**Information:**
▼
/-- A channel of KIND 1 with every permission to tile 1, which partition 0 owns; its allowance is 512 bytes, so that two rows exceed it. -/
def chTile : Word × Word := (1, BitVec.ofNat 64 (2 ^ 63 + 2 ^ 60 + 15 * 2 ^ 56 + 512))
def withChans (f : Tile → Tile) (t : Tile) : Tile := f { t with en := { t.en with chans := [(5, chTile)], chansOk := true }, id := { t.id with ownV := true } }
def owned1 (s : State) : State := s.modTile 1 (fun t => { t with id := { t.id with ownV := true } })
theorem witness_CarriesComplete :
    (let s := owned1 (at0 .sq (withChans id)); let x := me s; let src := chPlace (x.chan 5)
      SyncStarts s 0 none (sqNeeds mt0) s ∧ wellFormed (.scsnd mt0 5 0 7) = true ∧ s.chanCheck 0 5 ⟨[1], permSend, [], 512⟩ = none ∧ s.chanCheck 0 5 ⟨[1], permSend, [], 1024⟩ = some 4 ∧
        s.chanCheck 0 6 ⟨[1], permSend, [], 512⟩ = some 1 ∧ s.reachable 0 src = true ∧ x.allowOk 5 512 = true) ∧
    (let s := owned1 (at0 .sq (withChans (fun t => { t with en := { t.en with allow := [(5, 512)] } }))); let x := me s
      SyncStarts s 0 (some 128) (sqNeeds ⟨tok0, some 128⟩) s ∧ s.chanCheck 0 5 ⟨[1], permSend, [], 512⟩ = none ∧ s.reachable 0 (chPlace (x.chan 5)) = true ∧ x.allowOk 5 512 = false) ∧
    (let s := { owned1 (at0 .sq (withChans id)) with bridges := 0xF, tiles := ((owned1 (at0 .sq (withChans id))).modTile 1 (fun t => { t with wa := { t.wa with health := .fenced } })).tiles };
      s.reachable 0 ⟨0, 1⟩ = false) ∧
    (let s := owned1 (at0 .sq (withChans (fun t => { t with sq := { t.sq with carries := [⟨⟨0, 1⟩, ⟨0, 0⟩, 3, [1], 0, 5, 0, 0, ⟨0, none, 0⟩, 0⟩] } })));
      s.chanCheck 0 5 ⟨[1], permRecv, [], 0⟩ = none ∧ SyncStarts s 0 none { sqNeeds mt0 with carry := some (⟨0, 1⟩, 3) } s ∧ wellFormed (.scrcv mt0 5 3 7) = true) :=
  ⟨⟨syncStarts_of _ _ _ (by decide +kernel), by decide +kernel⟩,
    ⟨⟨by decide +kernel, by decide, .inr (.inr (.inl ⟨by decide, by decide, by decide +kernel, by decide +kernel, rfl, _, rfl, by decide +kernel⟩))⟩, by decide +kernel⟩,
    by decide +kernel, by decide +kernel, syncStarts_of _ _ _ (by decide +kernel), by decide +kernel⟩

theorem witness_SpillWordsComplete :
    (let s := sqAt (fun t => { t with qs := { t.qs with q := [(0, [0x400])] } }); let x := me s
      SyncStarts s 0 none { sqNeeds mt0 with pops := [0] } s ∧ (qWordOf (x.front 0)).toNat % 512 = 0 ∧ x.slotFree 9 = false ∧ x.slotFree 12 = true ∧ x.en.spq.length < spillDepth) ∧
    (let s := sqAt (fun t => { t with qs := { t.qs with q := [(0, [0x440])] } }); SyncStarts s 0 none { sqNeeds mt0 with pops := [0] } s ∧ (qWordOf ((me s).front 0)).toNat % 512 ≠ 0) :=
  ⟨⟨syncStarts_of _ _ _ (by decide +kernel), by decide +kernel⟩, syncStarts_of _ _ _ (by decide +kernel), by decide +kernel⟩

/-! CE and LK -/

/-- A column with operands in q0 to q3, and the same in the engine of LK. -/
def opsAt (c : Col) (a b d e : Row) (f : Tile → Tile) : State := owned1 (at0 c (fun t => withChans f { t with qs := { t.qs with q := [(0, [a]), (1, [b]), (2, [d]), (3, [e])] } }))
def ce0 : CeOp := ⟨0, 0, 0, 0, true, true, false, false, 0, 0, 0⟩
def ce1 : CeOp := ⟨5, 0, 0, 0, true, true, true, false, 0, 0x10, 0⟩

/-- Operands inside their limits, one off by 2, a range that ends at the end of the scratchpad and one behind it, and a channel whose check fails. -/
theorem witness_CopyEngineWordsComplete :
    (let s := opsAt .ce 0x40 0x80 0x20 0 id; let x := me s; let l := (x.popOps [0, 1, 2]).2.map (·.toNat)
      x.faulted .ce = false ∧ (∀ c ∈ x.en.ceq, c.started = true) ∧ x.popsOk [0, 1, 2] = true ∧ x.popsOk [0, 1, 2, 3] = true ∧ x.pushesOk [1] = true ∧ wellFormed (.copy ce0) = true ∧
        wellFormed (.copy ce1) = true ∧ op' l 2 < 2 ^ 32 ∧ op' l 2 % 4 = 0 ∧ op' l 0 % 4 = 0 ∧ op' l 1 % 4 = 0 ∧ ssp ce0 = 0 ∧ dsp ce1 = 2) ∧
    (let l := ((me (opsAt .ce 0x42 0x80 0x20 0 id)).popOps [0, 1, 2]).2.map (·.toNat); op' l 0 % 4 ≠ 0) ∧
    InSpace 1 0x1FFFE0 0x20 ∧ ¬InSpace 1 0x1FFFE4 0x20 ∧
    (opsAt .ce 0 0 0 0 id).chanCheck 0 5 ⟨[1], permWrite, [], 0x20⟩ = none ∧ (opsAt .ce 0 0 0 0 id).chanCheck 0 5 ⟨[3], permWrite, [], 0x20⟩ = some 1 := by
  refine ⟨by decide +kernel, by decide +kernel, by unfold InSpace; omega, by unfold InSpace; omega, by decide +kernel, by decide +kernel⟩
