-- ==== Sys2Proof/Word.lean ====
section
/-! DEFINITION. The word types of ZBP: a register or command word, a buffer cell, and the five fields of a command word. -/

namespace Sys2Proof

/-- A 32-bit word: a command word or a register (rule R5, `LEN_W = 32`; rule R50). -/
abbrev Word := BitVec 32

/-- A buffer cell (rules R6, R31). -/
abbrev Byte := BitVec 8

/-- The five fields every command word has (rule R51). -/
structure Fields where
  /-- bits 31:12, reserved -/
  rsv1 : BitVec 20
  /-- bits 11:8, the operation code -/
  op : BitVec 4
  /-- bits 7:6, reserved -/
  rsv0 : BitVec 2
  /-- bits 5:3, the mode code -/
  mode : BitVec 3
  /-- bits 2:0, the depth code -/
  depth : BitVec 3
  deriving DecidableEq, Repr

end Sys2Proof
end

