-- ==== Sys2Proof/Config.lean ====
section
/-! DEFINITION. The parameters of the block (rule R5). -/

namespace Sys2Proof

/-- The three OPEN sizes of rule R5. The model carries them in its state, where no step changes them, so that a
statement about every state is a statement about every size (log entry 1). -/
structure Params where
  /-- `SYM_SIZE`: number of cells of SYM -/
  symSize : Nat
  /-- `CAR_SIZE`: number of cells of CAR -/
  carSize : Nat
  /-- `PIX_SIZE`: number of cells of PIX -/
  pixSize : Nat
  deriving DecidableEq, Repr

/-- The bounds rule R5 sets on the sizes. -/
abbrev Params.Legal (p : Params) : Prop :=
  (0 < p.symSize ∧ p.symSize < 2 ^ 30) ∧ (3 ≤ p.carSize ∧ p.carSize < 2 ^ 30) ∧
    (3 ≤ p.pixSize ∧ p.pixSize < 2 ^ 30)

/-- DESIGN CHOICE (log entry 1): the sizes the spec's test vectors use, a 32 by 32 carrier. -/
def Params.standard : Params := { symSize := 1024, carSize := 3072, pixSize := 3072 }

/-- `FORMAT_VERSION` (rule R5): the value of the MetaHeader's version field, written and accepted. -/
abbrev Config.formatVersion : BitVec 3 := 1#3

end Sys2Proof
end

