-- ==== Sys2Proof/Safety.lean ====
section
/-! DEFINITION. The terms the statements use: the invariant of the machine, what a command reports, the host's duties,
and the rules of the command families written over plain arithmetic. -/

namespace Sys2Proof.Machine

/-! ## Illegal words -/

/-- A command word is illegal: the six conditions of rule R56 on the word as a number. -/
abbrev IllegalWord (w : Word) : Prop :=
  w.toNat / 4096 ≠ 0 ∨ w.toNat / 64 % 4 ≠ 0 ∨ 0xA ≤ w.toNat / 256 % 16 ∨
    (w.toNat / 256 % 16 ∈ [0x0, 0x2, 0x3, 0x4, 0x7, 0x9] ∧ (w.toNat / 8 % 8 ≠ 0 ∨ w.toNat % 8 ≠ 0)) ∨
    (w.toNat / 256 % 16 ∈ [0x5, 0x6] ∧ w.toNat / 8 % 8 ≠ 0) ∨
    (w.toNat / 256 % 16 ∈ [0x1, 0x8] ∧ w.toNat / 8 % 8 ≠ 1 ∧ w.toNat / 8 % 8 ≠ 2)

/-! ## The invariant -/

/-- Each buffer is in canonical form and lists no index at or beyond its size (rules R30, R39; log entry 2). -/
abbrev State.BuffersOk (s : State) : Prop :=
  (Memory.wf s.sym = true ∧ Memory.below s.params.symSize s.sym = true) ∧
    (Memory.wf s.car = true ∧ Memory.below s.params.carSize s.car = true) ∧
    (Memory.wf s.pix = true ∧ Memory.below s.params.pixSize s.pix = true)

/-- `ERRCODE` is 0 to 7 ("8 to 15 never occur", rule R15), and ERRINFO is 0 where it is 0 (rule R16). -/
abbrev State.ReportOk (s : State) : Prop :=
  s.errcode.toNat ≤ 7 ∧ (s.errcode = 0 → s.errinfo = 0)

/-- Before the first command since reset, the registers only commands write hold their reset values (rules R15, R23). -/
abbrev State.FreshOk (s : State) : Prop :=
  s.done = false → s.cmd = 0 ∧ s.errcode = 0 ∧ s.errinfo = 0 ∧ s.hdr = { version := 0, mode := 0, depth := 0 }

/-- The invariant every step keeps. -/
abbrev State.Inv (s : State) : Prop :=
  s.params.Legal ∧ s.BuffersOk ∧ s.ReportOk ∧ s.FreshOk

/-- The state after reset (rule R23): every register 0, every cell without a value. -/
def State.Fresh (s : State) : Prop :=
  (s.cmd = 0 ∧ s.done = false ∧ s.errcode = 0 ∧ s.errinfo = 0 ∧ s.symlen = 0 ∧ s.carlen = 0 ∧ s.pixlen = 0 ∧
    s.hdr = { version := 0, mode := 0, depth := 0 }) ∧ ∀ b a, s.byte b a = none

/-! ## What a command leaves behind -/

/-- The state a command leaves when it reports an error: the code, the information, and nothing else (rule R146). -/
def State.reported (s : State) (code info : Nat) : State :=
  { s with done := true, errcode := BitVec.ofNat 4 code, errinfo := BitVec.ofNat 32 info }

/-- The state a command leaves when it succeeds with no effect but its report (rule R50, step 4). -/
def State.completed (s : State) : State := { s with done := true, errcode := 0, errinfo := 0 }

/-- The last command succeeded: the good end of a command whose output a later action uses (rule R182). -/
abbrev State.Succeeded (s : State) : Prop := s.done = true ∧ s.errcode = 0

/-- A step or a command that goes on. -/
def Continues (o : Host.Outcome State Fault Refusal) : Prop := ∃ t, o = .next t

/-! ## What the cells hold -/

/-- The value of a cell that holds one. It stands only under a premise that the cell does. -/
def State.val (s : State) (b : Buf) (a : Nat) : Byte := (s.byte b a).getD 0

/-- Every cell of `B[lo..hi)` holds a value. -/
abbrev State.Written (s : State) (b : Buf) (lo hi : Nat) : Prop :=
  ∀ a, a < hi → lo ≤ a → s.byte b a ≠ none

/-- Every cell of `SYM[0..k)` holds a symbol: a value of at most 63. -/
abbrev State.Symbols (s : State) (k : Nat) : Prop :=
  ∀ a, a < k → s.byte .sym a ≠ none ∧ (s.val .sym a).toNat ≤ 63

/-- `SYM[a]`, below SYMLEN, is the first cell above 63, and the cells before it hold symbols (rule R144). -/
abbrev State.FirstBadSymbol (s : State) (a : Nat) : Prop :=
  a < s.n ∧ s.Symbols a ∧ s.byte .sym a ≠ none ∧ 63 < (s.val .sym a).toNat

/-- Cells of a buffer outside `B[lo..hi)` are as before. -/
abbrev SameOutside (s t : State) (b : Buf) (lo hi : Nat) : Prop :=
  ∀ a, ¬(lo ≤ a ∧ a < hi) → t.byte b a = s.byte b a

/-! ## The host's duties (rule R133) -/

/-- Commands that read SYM (rule R133). -/
def readsSym : List Instr :=
  [.pack, .merge2, .merge4, .merge6, .encodeStatic8, .encodeHidden2, .encodeHidden4, .encodeHidden6]

/-- Commands that read CAR (rule R133). -/
def readsCar : List Instr :=
  [.hdrputHidden2, .hdrputHidden4, .hdrputHidden6, .merge2, .merge4, .merge6, .tail, .encodeHidden2, .encodeHidden4,
    .encodeHidden6]

/-- Commands that read PIX (rule R133). -/
def readsPix : List Instr := [.hdrget, .unpack, .extract2, .extract4, .extract6, .decode]

/-- What the host must have written before a command: every cell, below the length register, of each buffer the command
reads (rule R133). Only cells the buffer has can be written. -/
abbrev HostDuties (i : Instr) (s : State) : Prop :=
  (i ∈ readsSym → s.Written .sym 0 (min s.n s.params.symSize)) ∧
    (i ∈ readsCar → s.Written .car 0 (min s.c s.params.carSize)) ∧
    (i ∈ readsPix → s.Written .pix 0 (min s.p s.params.pixSize))

/-! ## The check lists of the command rules, over plain numbers -/

/-- The lengths PACK and ENCODE static accept (rule R73, checks 1 to 3). -/
abbrev State.PackLengths (s : State) : Prop :=
  s.n % 4 = 0 ∧ s.n ≤ s.params.symSize ∧ 3 + 3 * s.n / 4 ≤ s.params.pixSize

/-- A command reports the checks of rule R73 in their order. -/
def ReportsPackChecks (i : Instr) : Prop :=
  (∀ s : State, s.n % 4 ≠ 0 → exec i s = .next (s.reported 4 s.n)) ∧
    (∀ s : State, s.n % 4 = 0 → s.params.symSize < s.n → exec i s = .next (s.reported 5 s.n)) ∧
    (∀ s : State, s.n % 4 = 0 → s.n ≤ s.params.symSize → s.params.pixSize < 3 + 3 * s.n / 4 →
      exec i s = .next (s.reported 5 (3 + 3 * s.n / 4))) ∧
    (∀ (s : State) (a : Nat), s.PackLengths → s.FirstBadSymbol a → exec i s = .next (s.reported 3 a))

/-- The payload region of PIX holds the packed quads of SYM (rule R70). -/
def PayloadPacked (s t : State) : Prop :=
  ∀ g, g < s.n / 4 →
    t.byte .pix (3 + 3 * g) = some ((s.val .sym (4 * g) <<< 2) ||| (s.val .sym (4 * g + 1) >>> 4)) ∧
    t.byte .pix (3 + 3 * g + 1) =
      some (((s.val .sym (4 * g + 1) &&& 0xF) <<< 4) ||| (s.val .sym (4 * g + 2) >>> 2)) ∧
    t.byte .pix (3 + 3 * g + 2) =
      some (((s.val .sym (4 * g + 2) &&& 0x3) <<< 6) ||| s.val .sym (4 * g + 3))

/-- The lengths UNPACK accepts (rule R74, checks 1 to 3), and EXTRACT.d with `k` symbols a triple (rule R97). -/
abbrev State.PixLengths (s : State) (k : Nat) : Prop :=
  (3 ≤ s.p ∧ (s.p - 3) % 3 = 0) ∧ s.p ≤ s.params.pixSize ∧ k * (s.p - 3) / 3 ≤ s.params.symSize

/-- A command reports the checks of rule R74 (`k = 4`) or of rule R97 (`k` symbols a triple) in their order. -/
def ReportsPixChecks (i : Instr) (k : Nat) : Prop :=
  (∀ s : State, ¬(3 ≤ s.p ∧ (s.p - 3) % 3 = 0) → exec i s = .next (s.reported 4 s.p)) ∧
    (∀ s : State, 3 ≤ s.p ∧ (s.p - 3) % 3 = 0 → s.params.pixSize < s.p → exec i s = .next (s.reported 5 s.p)) ∧
    (∀ s : State, 3 ≤ s.p ∧ (s.p - 3) % 3 = 0 → s.p ≤ s.params.pixSize → s.params.symSize < k * (s.p - 3) / 3 →
      exec i s = .next (s.reported 5 (k * (s.p - 3) / 3)))

/-- The lengths MERGE.d and ENCODE hidden accept (rule R96, checks 2 to 7), for the alignment and the required number
of carrier bytes of a depth. -/
abbrev State.MergeLengths (s : State) (align need : Nat) : Prop :=
  s.n % align = 0 ∧ s.c % 3 = 0 ∧ s.n ≤ s.params.symSize ∧ s.c ≤ s.params.carSize ∧ s.c ≤ s.params.pixSize ∧ need ≤ s.c

/-- A command reports checks 2 to 8 of rule R96 in their order, for the alignment and the required number of carrier
bytes of a depth. (At depth 2, whose alignment is 1, check 2 cannot fail.) -/
def ReportsMergeChecks (i : Instr) (align : Nat) (need : State → Nat) : Prop :=
  (∀ s : State, s.n % align ≠ 0 → exec i s = .next (s.reported 4 s.n)) ∧
    (∀ s : State, s.n % align = 0 → s.c % 3 ≠ 0 → exec i s = .next (s.reported 4 s.c)) ∧
    (∀ s : State, s.n % align = 0 → s.c % 3 = 0 → s.params.symSize < s.n → exec i s = .next (s.reported 5 s.n)) ∧
    (∀ s : State, s.n % align = 0 → s.c % 3 = 0 → s.n ≤ s.params.symSize →
      (s.params.carSize < s.c ∨ s.params.pixSize < s.c) → exec i s = .next (s.reported 5 s.c)) ∧
    (∀ s : State, s.n % align = 0 → s.c % 3 = 0 → s.n ≤ s.params.symSize → s.c ≤ s.params.carSize →
      s.c ≤ s.params.pixSize → s.c < need s → exec i s = .next (s.reported 1 (need s))) ∧
    (∀ (s : State) (a : Nat), s.MergeLengths align (need s) → s.FirstBadSymbol a →
      exec i s = .next (s.reported 3 a))

/-! ## The groups of a triple, as rules R82, R83 and R85 give them: symbol values of the triple, then channel -/

/-- Depth 2 (rule R85). -/
def groupTwo (sym : Nat → Byte) (channel : Nat) : Byte :=
  if channel = 0 then sym 0 >>> 4 else if channel = 1 then (sym 0 >>> 2) &&& 0x3 else sym 0 &&& 0x3

/-- Depth 4 (rule R83). -/
def groupFour (sym : Nat → Byte) (channel : Nat) : Byte :=
  if channel = 0 then sym 0 >>> 2
  else if channel = 1 then ((sym 0 &&& 0x3) <<< 2) ||| (sym 1 >>> 4)
  else sym 1 &&& 0xF

/-- Depth 6 (rule R82). -/
def groupSix (sym : Nat → Byte) (channel : Nat) : Byte := sym channel

/-- The payload region of PIX holds the merge of SYM into the carrier, `k` symbols a triple (rule R86). -/
def PayloadMerged (s t : State) (k : Nat) (hi : Byte) (group : (Nat → Byte) → Nat → Byte) : Prop :=
  ∀ q j, q < s.n / k → j < 3 → t.byte .pix (3 + 3 * q + j) =
    some ((s.val .car (3 + 3 * q + j) &&& hi) ||| group (fun x => s.val .sym (k * q + x)) j)

/-- A command is MERGE at a depth (rules R89, R90, R91): its word, its checks, and, where they pass and the cells it
reads hold values, its success, its payload, and nothing else changed. -/
def MergesAtDepth (i : Instr) (w : Word) (k : Nat) (hi : Byte) (need : State → Nat)
    (group : (Nat → Byte) → Nat → Byte) : Prop :=
  encode i = w ∧ ReportsMergeChecks i k need ∧
    ∀ s : State, s.MergeLengths k (need s) → s.Symbols s.n → s.Written .car 3 (need s) →
      ∃ t, exec i s = .next t ∧
        t = { s.completed with pix := t.pix, pixlen := BitVec.ofNat 32 (need s) } ∧
        PayloadMerged s t k hi group ∧ SameOutside s t .pix 3 (need s)

/-- A command is ENCODE hidden at a depth (rule R112): its word, its checks, and, where they pass and the cells it reads
hold values, its success, the blended header, the payload, the tail, and nothing else changed. -/
def EncodesAtDepth (i : Instr) (w : Word) (code : Byte) (k : Nat) (hi : Byte) (need : State → Nat)
    (group : (Nat → Byte) → Nat → Byte) : Prop :=
  encode i = w ∧ ReportsMergeChecks i k need ∧
    ∀ s : State, s.MergeLengths k (need s) → s.Symbols s.n → s.Written .car 0 s.c →
      ∃ t, exec i s = .next t ∧
        t = { s.completed with pix := t.pix, pixlen := s.carlen } ∧
        t.byte .pix 0 = some ((s.val .car 0 &&& 0xF8) ||| 2) ∧
        t.byte .pix 1 = some ((s.val .car 1 &&& 0xF8) ||| code) ∧
        t.byte .pix 2 = some ((s.val .car 2 &&& 0xF8) ||| 1) ∧
        PayloadMerged s t k hi group ∧
        (∀ a, need s ≤ a → a < s.c → t.byte .pix a = some (s.val .car a &&& 0xFC)) ∧
        SameOutside s t .pix 0 s.c

/-! ## What the extractor gives back (rules R74, R92, R93, R94), by the bytes of a triple and the symbol's place -/

/-- Static unpacking of a triple (rule R71). -/
def symbolStatic (b : Nat → Byte) (x : Nat) : Byte :=
  if x = 0 then b 0 >>> 2
  else if x = 1 then ((b 0 &&& 3) <<< 4) ||| (b 1 >>> 4)
  else if x = 2 then ((b 1 &&& 0xF) <<< 2) ||| (b 2 >>> 6)
  else b 2 &&& 0x3F

/-- Depth 2 (rule R92). -/
def symbolTwo (b : Nat → Byte) (_x : Nat) : Byte := ((b 0 &&& 0x3) <<< 4) ||| ((b 1 &&& 0x3) <<< 2) ||| (b 2 &&& 0x3)

/-- Depth 4 (rule R93). -/
def symbolFour (b : Nat → Byte) (x : Nat) : Byte :=
  if x = 0 then ((b 0 &&& 0xF) <<< 2) ||| ((b 1 &&& 0xF) >>> 2)
  else (((b 1 &&& 0xF) &&& 0x3) <<< 4) ||| (b 2 &&& 0xF)

/-- Depth 6 (rule R94). -/
def symbolSix (b : Nat → Byte) (x : Nat) : Byte := b x &&& 0x3F

/-- SYM holds what the triples of `PIX[3..p)` give, `k` symbols a triple. -/
def SymbolsExtracted (s t : State) (k : Nat) (symbol : (Nat → Byte) → Nat → Byte) : Prop :=
  ∀ q x, q < (s.p - 3) / 3 → x < k →
    t.byte .sym (k * q + x) = some (symbol (fun j => s.val .pix (3 + 3 * q + j)) x)

/-- A command is UNPACK or EXTRACT at a depth (rules R74, R92, R93, R94): its word, its checks, and, where they pass and
the cells it reads hold values, its success, its symbols, and nothing else changed. -/
def ExtractsAtDepth (i : Instr) (w : Word) (k : Nat) (symbol : (Nat → Byte) → Nat → Byte) : Prop :=
  encode i = w ∧ ReportsPixChecks i k ∧
    ∀ s : State, s.PixLengths k → s.Written .pix 3 s.p →
      ∃ t, exec i s = .next t ∧
        t = { s.completed with sym := t.sym, symlen := BitVec.ofNat 32 (k * (s.p - 3) / 3) } ∧
        SymbolsExtracted s t k symbol ∧ SameOutside s t .sym 0 (k * (s.p - 3) / 3)

/-! ## The header a PIX buffer holds (rule R102) -/

/-- The low three bits of a cell, as a number. -/
def State.low3 (s : State) (a : Nat) : Nat := (s.val .pix a).toNat % 8

/-- The nine header bits `{version, mode, depth code}` of `PIX[0..3)` (rules R102, R113). -/
def State.headerBits (s : State) : Nat := s.low3 2 * 64 + s.low3 0 * 8 + s.low3 1

/-- The header of `PIX[0..3)` in HDR's layout (rule R18). -/
def State.headerOf (s : State) : Hdr :=
  { version := BitVec.ofNat 3 (s.low3 2), mode := BitVec.ofNat 3 (s.low3 0), depth := BitVec.ofNat 3 (s.low3 1) }

/-- DECODE's first checks pass, for a header of a mode and a depth code (rule R113, checks 1 to 3). -/
abbrev State.HeaderIs (s : State) (mode depth : Nat) : Prop :=
  s.params.Legal ∧ 3 ≤ s.p ∧ s.Written .pix 0 3 ∧ s.low3 2 = 1 ∧ s.low3 0 = mode ∧ s.low3 1 = depth

/-- DECODE at a legal header works as UNPACK or EXTRACT.d does, and stores the header (rule R113, check 5 and effect). -/
def DecodesAtDepth (mode depth k : Nat) (symbol : (Nat → Byte) → Nat → Byte) : Prop :=
  (∀ s : State, s.HeaderIs mode depth → (s.p - 3) % 3 ≠ 0 → exec .decode s = .next (s.reported 4 s.p)) ∧
    (∀ s : State, s.HeaderIs mode depth → (s.p - 3) % 3 = 0 → s.params.pixSize < s.p →
      exec .decode s = .next (s.reported 5 s.p)) ∧
    (∀ s : State, s.HeaderIs mode depth → (s.p - 3) % 3 = 0 → s.p ≤ s.params.pixSize →
      s.params.symSize < k * (s.p - 3) / 3 → exec .decode s = .next (s.reported 5 (k * (s.p - 3) / 3))) ∧
    (∀ s : State, s.HeaderIs mode depth → s.PixLengths k → s.Written .pix 3 s.p →
      ∃ t, exec .decode s = .next t ∧
        t = { s.completed with sym := t.sym, symlen := BitVec.ofNat 32 (k * (s.p - 3) / 3), hdr := s.headerOf } ∧
        SymbolsExtracted s t k symbol ∧ SameOutside s t .sym 0 (k * (s.p - 3) / 3))

end Sys2Proof.Machine
end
▲
**Work order:**
If a line in the records contains "then", report it.

**Answer below:**
/-! ## The groups of a triple, as rules R82, R83 and R85 give them: symbol values of the triple, then channel -/
  if channel = 0 then sym 0 >>> 4 else if channel = 1 then (sym 0 >>> 2) &&& 0x3 else sym 0 &&& 0x3
  if channel = 0 then sym 0 >>> 2
  else if channel = 1 then ((sym 0 &&& 0x3) <<< 2) ||| (sym 1 >>> 4)
  if x = 0 then b 0 >>> 2
  else if x = 1 then ((b 0 &&& 3) <<< 4) ||| (b 1 >>> 4)
  else if x = 2 then ((b 1 &&& 0xF) <<< 2) ||| (b 2 >>> 6)
  if x = 0 then ((b 0 &&& 0xF) <<< 2) ||| ((b 1 &&& 0xF) >>> 2)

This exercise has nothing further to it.